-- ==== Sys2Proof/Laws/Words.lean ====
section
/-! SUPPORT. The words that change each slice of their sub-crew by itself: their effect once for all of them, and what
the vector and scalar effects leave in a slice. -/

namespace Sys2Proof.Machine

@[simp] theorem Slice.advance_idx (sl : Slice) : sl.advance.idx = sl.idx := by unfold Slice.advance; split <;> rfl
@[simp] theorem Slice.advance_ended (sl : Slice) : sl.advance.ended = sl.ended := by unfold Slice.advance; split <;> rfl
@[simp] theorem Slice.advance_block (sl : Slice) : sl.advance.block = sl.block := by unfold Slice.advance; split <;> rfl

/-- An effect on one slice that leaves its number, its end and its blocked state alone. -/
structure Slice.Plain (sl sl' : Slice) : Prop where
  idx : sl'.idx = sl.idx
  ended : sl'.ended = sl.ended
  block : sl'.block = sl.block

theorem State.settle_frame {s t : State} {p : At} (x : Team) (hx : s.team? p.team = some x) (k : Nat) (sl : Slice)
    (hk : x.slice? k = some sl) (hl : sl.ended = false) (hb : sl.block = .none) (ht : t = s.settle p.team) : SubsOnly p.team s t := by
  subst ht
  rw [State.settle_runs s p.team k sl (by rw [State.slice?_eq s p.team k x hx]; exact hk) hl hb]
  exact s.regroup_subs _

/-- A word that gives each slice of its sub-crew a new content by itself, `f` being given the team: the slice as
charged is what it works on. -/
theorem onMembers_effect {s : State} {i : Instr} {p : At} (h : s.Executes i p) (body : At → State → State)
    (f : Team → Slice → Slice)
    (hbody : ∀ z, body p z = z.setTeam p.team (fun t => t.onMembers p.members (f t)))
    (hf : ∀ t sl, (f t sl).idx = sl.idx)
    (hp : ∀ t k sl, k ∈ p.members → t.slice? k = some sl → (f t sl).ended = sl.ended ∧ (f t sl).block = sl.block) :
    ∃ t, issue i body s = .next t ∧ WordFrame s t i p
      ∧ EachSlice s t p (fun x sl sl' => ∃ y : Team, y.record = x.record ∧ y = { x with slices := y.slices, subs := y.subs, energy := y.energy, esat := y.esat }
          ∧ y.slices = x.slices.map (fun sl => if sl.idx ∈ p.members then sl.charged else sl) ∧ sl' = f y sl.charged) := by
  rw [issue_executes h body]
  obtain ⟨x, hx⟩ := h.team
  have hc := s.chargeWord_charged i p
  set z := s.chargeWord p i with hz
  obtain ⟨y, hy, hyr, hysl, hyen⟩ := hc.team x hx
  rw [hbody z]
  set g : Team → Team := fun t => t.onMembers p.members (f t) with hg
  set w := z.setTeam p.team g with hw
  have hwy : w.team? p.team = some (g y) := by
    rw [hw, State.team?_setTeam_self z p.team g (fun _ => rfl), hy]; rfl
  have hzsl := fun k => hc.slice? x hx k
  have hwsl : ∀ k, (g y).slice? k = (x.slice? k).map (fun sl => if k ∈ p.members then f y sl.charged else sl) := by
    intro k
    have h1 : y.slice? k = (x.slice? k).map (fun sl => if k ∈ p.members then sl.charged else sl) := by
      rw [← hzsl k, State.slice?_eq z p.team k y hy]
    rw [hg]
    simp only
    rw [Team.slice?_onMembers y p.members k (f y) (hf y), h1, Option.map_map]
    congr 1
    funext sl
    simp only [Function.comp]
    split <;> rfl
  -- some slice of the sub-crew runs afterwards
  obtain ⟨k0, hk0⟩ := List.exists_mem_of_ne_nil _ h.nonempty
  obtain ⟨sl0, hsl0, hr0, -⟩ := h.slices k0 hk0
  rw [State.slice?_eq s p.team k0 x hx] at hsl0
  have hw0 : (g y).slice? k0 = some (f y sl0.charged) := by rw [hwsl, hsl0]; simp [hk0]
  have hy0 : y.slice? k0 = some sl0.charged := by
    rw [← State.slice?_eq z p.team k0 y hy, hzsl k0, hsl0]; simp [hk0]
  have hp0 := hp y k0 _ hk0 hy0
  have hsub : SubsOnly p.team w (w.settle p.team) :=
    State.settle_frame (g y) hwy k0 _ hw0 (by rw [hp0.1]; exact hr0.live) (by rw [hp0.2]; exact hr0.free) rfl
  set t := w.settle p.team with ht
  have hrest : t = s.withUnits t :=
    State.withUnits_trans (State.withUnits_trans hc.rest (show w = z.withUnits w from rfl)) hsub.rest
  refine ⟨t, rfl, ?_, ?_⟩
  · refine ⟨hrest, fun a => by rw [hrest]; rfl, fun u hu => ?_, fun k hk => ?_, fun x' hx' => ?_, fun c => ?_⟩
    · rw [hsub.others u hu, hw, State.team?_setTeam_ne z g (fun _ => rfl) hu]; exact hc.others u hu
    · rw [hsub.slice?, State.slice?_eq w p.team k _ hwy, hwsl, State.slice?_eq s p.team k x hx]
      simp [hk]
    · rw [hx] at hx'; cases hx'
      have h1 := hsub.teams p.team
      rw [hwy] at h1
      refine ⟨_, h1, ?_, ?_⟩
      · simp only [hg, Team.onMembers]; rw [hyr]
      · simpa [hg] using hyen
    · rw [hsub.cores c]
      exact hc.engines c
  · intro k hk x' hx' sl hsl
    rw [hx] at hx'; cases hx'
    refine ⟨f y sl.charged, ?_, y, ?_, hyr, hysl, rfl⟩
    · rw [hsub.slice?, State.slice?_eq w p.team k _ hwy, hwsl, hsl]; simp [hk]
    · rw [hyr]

▸ **Problem to work on**:
Report each line of the material above where the word "hzsl" appears.

▸ **Answer area**:
  have hzsl := fun k => hc.slice? x hx k
      rw [← hzsl k, State.slice?_eq z p.team k y hy]
    rw [← State.slice?_eq z p.team k0 y hy, hzsl k0, hsl0]; simp [hk0]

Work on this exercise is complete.